A standard can be applied to evaluate whether the notwithstanding clause is being properly invoked. New Brunswick should explain its rationale for use.
The government of New Brunswick has recently come under fire for introducing a bill (Bill 11) that invokes the Charter’s “notwithstanding clause.” The bill would pre-emptively insulate from judicial scrutiny the legislation requiring students to provide proof of vaccination, without any exemptions for reasons of religion or conscience.
The criticism of New Brunswick’s decision to invoke the Charter’s section 33 notwithstanding clause betrays a misunderstanding of Canada’s constitutional order. While it is clear that there are few legal restrictions on the use of the notwithstanding clause, political evaluations of its legitimate use should be informed by a consistent standard. The true reason many critics have hastily criticized New Brunswick’s use of section 33 is that they fail to acknowledge any standard for legitimately using the notwithstanding clause.
The standard by which to evaluate New Brunswick’s use of section 33 should be whether it sets out a reasonable legislative definition of what rights mean, or whether it simply seeks to override rights in the name of majoritarian preferences. Canadians should embrace uses of the clause that meet the former test but be wary of those that fit the latter. New Brunswick’s Bill 11 could use the notwithstanding clause to protect Charter rights against anticipated wayward judicial interpretations of how such rights relate to public policy concerning vaccinations.
The law’s use of the notwithstanding clause shows how it can be employed in a way that constructs and protects reasonable understandings of Charter rights.
This standard can be usefully illustrated by Saskatchewan’s and Quebec’s recent uses of the notwithstanding clause. Saskatchewan’s School Choice Protection Act (2018) responded to a judicial decision invalidating funding for non-Catholic students at Catholic schools as an unreasonable limitation on the Charter right to religious freedom. The law’s use of the notwithstanding clause shows how it can be employed in a way that constructs and protects reasonable understandings of Charter rights. In contrast, Quebec’s Bill 21 (enacted in 2019) shows how the clause can be legally used to run roughshod over Charter rights.
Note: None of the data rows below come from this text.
-- ==== Sys2Proof/Machine/Regs.lean ====
section
/-! DEFINITION. The register map: the address of every register of the register tables of chapters 01 to 18
(rules R50 to R524), and for each its access code (R15), reset value, writable bits and stated field ranges.
Generated by hand-checked transcription of the spec's register tables; names are the spec's own. -/

namespace Sys2Proof.Machine

/-- The access codes of R15. -/
inductive Access where
  | rw | ro | wo | w1c | w1s | rwt | rwl | mixed
  deriving DecidableEq, Repr

/-- One field with a stated range: bits `hi` to `lo` hold a value from `min` to `max` (two's complement when
`signed`), or 0 as well when `zeroOk`. -/
structure FieldRange where
  hi : Nat
  lo : Nat
  min : Int
  max : Int
  signed : Bool
  zeroOk : Bool
  deriving DecidableEq, Repr

/-- One row of a register table. `dims` lists (stride, count) of each index, `rw` the bits a plain write sets,
`w1c` the bits that a written 1 clears. -/
structure RegRow where
  base : Nat
  dims : List (Nat × Nat)
  acc : Access
  reset : Word
  rw : Word
  w1c : Word
  ranges : List FieldRange
  deriving DecidableEq, Repr

namespace Reg
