/-- `EVS_ARMED` (R83). -/
def evsArmedReg (d : Dev) : Word := setBits (setBits 0 12 0 d.evs.live.length) 24 16 d.evs.window.length

/-- `EVS_LATELOG0` (R85). -/
def evsLateLog0 (d : Dev) : Word :=
  match d.evs.log with
  | [] => 0
  | x :: _ => setBits (setBits (setBit (setBit 0 31 true) 30 d.evs.lost) 27 12 x.lateness) 11 0 x.index

/-- The trigger instant of the oldest late record, 0 without one. -/
def evsLateLog1 (d : Dev) : Word :=
  match d.evs.log with
  | [] => 0
  | x :: _ => x.trig

/-- Pop the oldest late record; LOST clears when the log is empty (R85). -/
def evsLatePop (d : Dev) : Dev :=
  modEvs (fun e => { e with log := e.log.drop 1, lost := e.lost && decide (1 < e.log.length) }) d

end Sys2Proof.Machine
end

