/-- The last write of engine `n`'s sample has been delivered. The sample of an engine in shadow releases nothing. -/
def releaseComplete (n : Nat) (d : Dev) : Dev :=
  match (engine d n).run with
  | some r =>
    match r.result with
    | some res =>
      if ceRole d n = 1 then completeSample n r.axis r res d
      else modEngine n (fun e => { e with run := none }) d
    | none => d
  | none => d

/-- The checkpoint of axis `a` arrives in the spare (R170, R171); one with a bad CRC leaves the previous in force. -/
def checkpointArrive (a : Nat) (good : Bool) (d : Dev) : Dev :=
  match (ceAxis d a).ckpt with
  | none => d
  | some c =>
    let d := modCeAxis a (fun x => { x with ckpt := none }) d
    if !good then d
    else
      let d := forEach (idxWhere 5 (fun n => decide (ceRole d n = 0 ∨ ceRole d n = 3))) (fun n d =>
        setPartition n a (c.words.foldl (fun w (k, v) => wordSet w k v) (partition_ d n a)) d) d
      let d := wr (CEA_AXa_CKPT_SEQ a) (wordOf c.seq) d
      match d.cea.handover with
      | some h =>
        if h.axis = a ∧ !h.shadow ∧ h.completed then
          let d := { d with cea := { d.cea with handover := some { h with shadow := true }, compare := none } }
          setFld CEA_HANDOVER_STATUS 1 0 2 (setRole h.incoming 2 a d)
        else d
      | none => d

/-! ## Flying restart (R202, R203) -/

/-- TASC has passed: SIS opens the freewheel window (R202 step 2). -/
def ascHoldEnd (a : Nat) (d : Dev) : Dev :=
  if fld d (CEA_AXa_FC_STATUS a) 15 13 = 1 ∧ elapsed d (ceAxis d a).frSince (80000 * fld d (CEA_AXa_FR_TIME a) 31 16) then
    let d := setFld (CEA_AXa_FC_STATUS a) 15 13 2 (modCeAxis a (fun x => { x with frSince := now d }) d)
    forEach (setsOf d a) (fun set d => markSpeed a set false (applyState a set 4 5 d)) d
  else d

/-- WIN has elapsed without a lock (R202 step 4). -/
def windowEnd (a : Nat) (d : Dev) : Dev :=
  if fld d (CEA_AXa_FC_STATUS a) 15 13 = 2 ∧ elapsed d (ceAxis d a).frSince (8000 * fld d (CEA_AXa_FR_TIME a) 15 0) then
    let d := restartAsc a (setFld (CEA_AXa_FC_STATUS a) 15 13 4 (setFlag (CEA_AXa_FC_STATUS a) 28 true d))
    raise Src.CEA_FLYRES_FAIL a d
  else d

/-! ## Register writes of CEA -/

/-- A write of `v` to `CEA_CEn_FLAGCLR` (R175). -/
def flagClear (n : Nat) (v : Word) (d : Dev) : Dev :=
  if bit v 31 then
    let d := forEach (List.range 64) (fun w d => wr (CEA_CEn_IFLAG n w) 0 d) d
    modEngine n (fun e => { e with flagged := false }) (wr (CEA_CEn_STICKY n) 0 d)
  else
    let i := bits v 9 0
    setFld (CEA_CEn_IFLAG n (i / 16)) (2 * (i % 16) + 1) (2 * (i % 16)) 0 d

/-- A write of `v` to `CEA_READMIT` (R173): a FAILED or SUSPECT engine whose last test passed returns as the spare. -/
def readmit (v : Word) (d : Dev) : Dev :=
  forEach (idxWhere 5 (fun n => bit v n)) (fun n d =>
    if (ceRole d n = 4 ∨ ceRole d n = 5) ∧ flag d (CEA_CEn_STATE n) 9 then
      let d := syncSpare n (setRole n 0 0 d)
      if (spareEngine d).isNone then setFld CEA_SPARE 2 0 n d else d
    else d) d

/-- Bits 1:0 of STICKY are cleared by writing 1; with both clear the next flagged instance is the first again (R164). -/
def stickyWrite (n : Nat) (v : Word) (d : Dev) : Dev :=
  let d := storePlain (CEA_CEn_STICKY n) v d
  if fld d (CEA_CEn_STICKY n) 1 0 = 0 then modEngine n (fun e => { e with flagged := false }) d else d

/-- The cross-register rules of CEA for the register at `a`, axis `x`: VARIANT must exist, DELTA only with the feature
accepted (R174, R175). -/
def ceaCheck (d1 : Dev) (a : Nat) : Option CheckFail :=
  let x := (a - CEA_AXa_START 0) / 0x100 % 4
  if a = CEA_AXa_CFG x then failUnless ((progOf d1 x (fld d1 a 2 0)).isSome) failRange
  else if CEA_AXa_PROBE x 0 ≤ a ∧ a ≤ CEA_AXa_PROBE x 15 then
    let accepted := decide (fld d1 CFG_FEAT_STATUS 1 0 = 1) && flag d1 (CFG_DRVFEAT 0) 2
    failUnless (!bit (rd d1 a) 30 || accepted) failRange
  else none

/-- Is the register one of an axis that is not in use (R175)? -/
def ceaUnused (d : Dev) (a : Nat) : Bool :=
  decide (CEA_AXa_START 0 ≤ a ∧ a < CEA_AXa_START 4) && !axisInUse d ((a - CEA_AXa_START 0) / 0x100)

end Sys2Proof.Machine
end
The preamble of Saskatchewan’s legislation laid out reasons for protecting public funding for non-Catholic students at Catholic schools that were sensitive to the Charter right to religious freedom, including the following:
Whereas it is desirable and in the public interest that education funding should not be based on any religious affiliation of parents, guardians or pupils;
Whereas it is desirable and in the public interest that boards of education may, subject to this Act and The Education Act, 1995, determine their own policies respecting admitting pupils, and that education funding to boards of education not be limited due to religious affiliation of parents, guardians or pupils;
The first of these clauses demonstrates a concern with the need for religious neutrality in the extension of historically privileged denominational right on equal terms to denominational and nondenominational students alike. The second shows a concern with the autonomy of religious institutions that has been echoed by the Canadian Supreme Court’s jurisprudence on religious freedom. Together, these clauses indicate that Saskatchewan used the notwithstanding clause to protect a reasonable understanding of how the Charter right to religious freedom relates to funding for non-Catholic students at Catholic schools.
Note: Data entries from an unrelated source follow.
-- ==== Sys2Proof/Machine/FormerCheck.lean ====
section
/-! DEFINITION. CFG's check of one Former copy (R30): every check in its order, the first failure's code with the section
and offset that `CFG_REJn` shows. -/

namespace Sys2Proof.Machine

open Reg

/-- A failed check: the code of R30, SECT and OFFSET. -/
abbrev Rej : Type := Nat × Nat × Nat

/-- A check that fails with `e` unless `ok`. -/
def need (ok : Bool) (e : Rej) : Option Rej := if ok then none else some e

/-- The first failure. -/
def firstRej : List (Option Rej) → Option Rej
  | [] => none
  | some e :: _ => some e
  | none :: r => firstRej r

/-- The first failure of `f` over a list. -/
def firstOver {α : Type} (l : List α) (f : α → Option Rej) : Option Rej := firstRej (l.map f)

/-- A check of the section of TYPE `t` with code `c`, at offset `o` of the section. -/
def secNeed (m : List Byte) (c t : Nat) (ok : Bool) (o : Nat) : Option Rej := need ok (c, t, secOfs m t + o)

/-- Is `lo ≤ x ≤ hi`? -/
def within (lo x hi : Nat) : Bool := decide (lo ≤ x) && decide (x ≤ hi)

/-- Are all bits of `x` outside `mask` 0? -/
def onlyBits (mask x : Nat) : Bool := decide (wordOf x &&& ~~~ (wordOf mask) = 0)

/-! ## Header, section table, CRC, signature -/

/-- An uncorrectable MRAM error in bytes `lo` to `lo + n - 1` of the copy at `base`, read for SECT `t` (R30). -/
def mediaIn (d : Dev) (base t lo n : Nat) : Option Rej :=
  match ((List.range (n / 8 + 2)).map (fun j => (base + lo) / 8 + j)).find?
      (fun w => d.icf.badWords.contains w && decide (8 * w < base + lo + n)) with
  | some w => some (0xD, t, Nat.max (8 * w) (base + lo) - base)
  | none => none

/-- The header (R22), from its 32 bytes. -/
def headerRej (h : List Byte) : Option Rej :=
  firstRej [
    need (decide (le32 h 0 = 0x4D52464D)) (0x1, 0, 0),
    need (decide (le16 h 4 = 1)) (0x2, 0, 4), need (decide (le16 h 6 = 32)) (0x2, 0, 6),
    need (zeroAt h 0x12 2) (0x2, 0, 0x12), need (zeroAt h 0x19 7) (0x2, 0, 0x19),
    need (within 10312 (le32 h 0x0C) 2097152) (0x3, 0, 0x0C),
    need (decide (le32 h 8 ≠ 0)) (0x4, 0, 8)]

/-- The length that R25 allows the section of TYPE `t`. -/
def sectionLenOk (t n : Nat) : Bool :=
  match t with
  | 1 => decide (n = 272)
  | 2 => within 8 n 16384 && decide (n % 8 = 0)
  | 3 => decide (n = 3600)
  | 4 => within 73 n 1245184
  | 5 => within 16 n 65536 && decide (n % 16 = 0)
  | 6 => decide (n = 4096)
  | 7 => decide (n = 784)
  | 8 => decide (n = 800)
  | _ => decide (n = 136)

/-- The section table (R23–R25) from the first 176 bytes of an image of `len` bytes. -/
def tableRej (m : List Byte) (len : Nat) : Option Rej :=
  let endOf (t : Nat) : Nat := if t = 0 then 0xC0 else secOfs m t + secLen m t
  firstRej [
    need (decide (le16 m 0x10 = 9)) (0x5, 0, 0x10),
    firstOver (List.range 9) (fun j =>
      let e := 0x20 + 16 * j
      let t := j + 1
      need (decide (byteAt m e = t) && zeroAt m (e + 1) 3 && decide (secOfs m t % 64 = 0)
        && decide (endOf j ≤ secOfs m t) && sectionLenOk t (secLen m t) && decide (endOf t ≤ len)) (0x5, 0, e)),
    need (decide (endOf 9 = len)) (0x5, 0, 0xA0)]

/-- Every section's bytes are readable and its CRC matches (R23). -/
def crcRej (d : Dev) (base : Nat) (m : List Byte) : Option Rej :=
  firstOver (List.range 9) (fun j =>
    let t := j + 1
    firstRej [mediaIn d base t (secOfs m t) (secLen m t),
      secNeed m 0x6 t (decide (crc32 (sec m t) = le32 m (16 + 16 * t + 12))) 0])

/-- The conditions of R29 on key slot `k`, with the usage `usage`, for the embedded key `key`. -/
def keyOk (d : Dev) (k : Nat) (usage : KeySlot → Bool) (key : List Byte) : Bool :=
  let s := vget d.cfg.keys k
  decide (k < 4) && s.provisioned && !s.revoked && usage s && decide (s.digest = sha256 key)

/-- Key, signature and target (R28, R29, R22, R54). -/
def signatureRej (d : Dev) (base : Nat) (m : List Byte) : Option Rej :=
  let s := sec m 9
  let key := slice s 8 64
  firstRej [
    secNeed m 0x7 9 (keyOk d (byteAt s 0) (·.former) key) 0,
    mediaIn d base 0 0 (secOfs m 9),
    secNeed m 0x8 9 (Config.ecdsaP256 key (signedDigest m) (slice s 72 64)) 72,
    need (decide (le32 m 0x14 = bits Config.devId 31 8 * 256)) (0x9, 0, 0x14),
    need (decide (byteAt m 0x18 ≤ bits Config.devId 7 0)) (0x9, 0, 0x18)]

/-! ## FIELD_RANGE: STRUCTURE, RESOURCE_MAP, PIN_MAP -/

/-- STRUCTURE (R26). -/
def structureRej (m : List Byte) : Option Rej :=
  let s := sec m 1
  let n := byteAt s 0
  let fr := secNeed m 0xA 1
  let axis (a : Nat) : Option Rej :=
    let o := 16 + 64 * a
    if n ≤ a then fr (zeroAt s o 64) o
    else
      let main := byteAt s (o + 28)
      let second := byteAt s (o + 29)
      let base32 (k : Nat) : Option Rej := fr (within 1 (le32 s (o + k)) 0x7FFFFFFF) (o + k)
      firstRej [
        fr (within 1 (byteAt s o) 3) o, fr (within 1 (byteAt s (o + 1)) 64) (o + 1),
        fr (decide (byteAt s (o + 2) ≤ 4) && (List.range a).all (fun x => decide (byteAt s (16 + 64 * x + 2) ≠ byteAt s (o + 2))))
          (o + 2),
        fr (decide (byteAt s (o + 3) ≤ 3)) (o + 3), fr (within 8000 (le32 s (o + 4)) 800000) (o + 4),
        fr (within 1000 (le32 s (o + 8)) 50000) (o + 8), base32 12, base32 16, base32 20, base32 24,
        fr (decide (main ≤ 7)) (o + 28),
        fr (decide (second = 0xFF) || (decide (second ≤ 7) && decide (second ≠ main))) (o + 29),
        fr (zeroAt s (o + 30) 34) (o + 30)]
  firstRej [fr (within 1 n 4) 0, fr (decide (byteAt s 1 ≤ 1)) 1, fr (zeroAt s 2 14) 2, firstOver (List.range 4) axis]

/-- The number of instances of a resource class (R33); 0 for a code that is no class. -/
def classSize (c : Nat) : Nat :=
  listGet 0 [0, 900, 32, 64, 64, 16, 24, 32, 8, 4, 4, 8, 64, 32] c

/-- Is `id` a resource id (R33)? -/
def resIdOk (id : Nat) : Bool :=
  decide (id / 0x10000 % 256 = 0) && decide (id % 0x10000 < classSize (id / 0x1000000))

/-- Is `c` an owner code (R34)? -/
def ownerCodeOk (c : Nat) : Bool := [0x00, 0x10, 0x11, 0x12, 0x13, 0x20, 0x21, 0x22].contains c

/-- RESOURCE_MAP (R33, R34). -/
def resourceRej (m : List Byte) : Option Rej :=
  firstOver (entriesOf 8 (sec m 2)).zipIdx (fun x =>
    let e := x.1
    secNeed m 0xA 2 (resIdOk (le32 e 0) && ownerCodeOk (byteAt e 4) && decide (byteAt e 5 ≤ 1) && zeroAt e 6 2) (8 * x.2))

/-- Is ball `b` of kind mux (R508, R527)? -/
def muxBall (b : Nat) : Bool := within 544 b 635 || within 650 b 665 || within 682 b 729

/-- Is ball `b` an LVCMOS ball (R508, R527)? -/
def lvcmosBall (b : Nat) : Bool :=
  within 473 b 543 || within 608 b 635 || within 640 b 644 || within 650 b 665 || within 718 b 729
    || [638, 647, 648].contains b

/-- Is ball `b` a P ball with a PFC receiver (R508, R509)? -/
def pfcPBall (b : Nat) : Bool := within 544 b 607 && [0, 2, 4].contains ((b - 544) % 8)

/-- FUNC of ball `b` in a PIN_MAP section. -/
def funcOf (s : List Byte) (b : Nat) : Nat := byteAt s (4 * b) % 4

/-- PIN_MAP (R509). -/
def pinRej (m : List Byte) : Option Rej :=
  let s := sec m 3
  firstOver (entriesOf 4 s).zipIdx (fun x =>
    let e := x.1
    let b := x.2
    let f := byteAt e 0
    let g := byteAt e 1
    secNeed m 0xA 3 (decide (f < 4) && decide (f ≠ 2) && decide (g < 64) && decide (g / 4 % 4 ≠ 3) && decide (g % 4 ≠ 3)
      && zeroAt e 2 2 && (decide (f = 0) || muxBall b) && (decide (g % 32 = 0) || lvcmosBall b)
      && (decide (f ≠ 1) || (pfcPBall b && decide (funcOf s (b + 1) = 3)))) (4 * b))

/-! ## FIELD_RANGE: CE_PROGRAMS, FCR_MAP, THM_MAP -/

/-- Do the word regions `a` of `al` words and `b` of `bl` words stay apart? -/
def apart (a al b bl : Nat) : Bool := decide (al = 0) || decide (bl = 0) || decide (a + al ≤ b) || decide (b + bl ≤ a)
Quebec’s Bill 21 prohibits the wearing of religious symbols in the public sector. Bill 21 does claim to be based on the principle of “freedom of conscience and freedom of religion,” but nowhere does it address how its requirements are consistent with the free exercise of religion. The law refers to a framework for “accommodations” on religious grounds for a limited set of state employees, but it denies these accommodations to the lion’s share of officials. The ability of state employees to freely exercise their religion is the primary Charter right violated by Bill 21. The legislature prohibits religious symbols for a swath of officials in a way that overrides their right to religious accommodation.
How does New Brunswick’s proposed law measure up to the standard we propose?
Unfortunately, the debate around Bill 11 has avoided any discussion of how the Charter rights to freedom of religion and conscience relate to mandated vaccinations. Invoking the notwithstanding clause should always involve a discussion of how proposed laws relate to Charter rights. If legislators simply associate the notwithstanding clause with opposition to rights, they deny its constructive role in the Charter and lump Saskatchewan’s exemplary use of the clause in with Quebec’s. New Brunswick’s government should explain how the clause might justifiably set boundaries to rights. Members of the opposition should clarify why they think Bill 11 unjustifiably violates Charter rights, instead of crying wolf just because it uses section 33. After all, crying wolf plays into the wolf’s plans.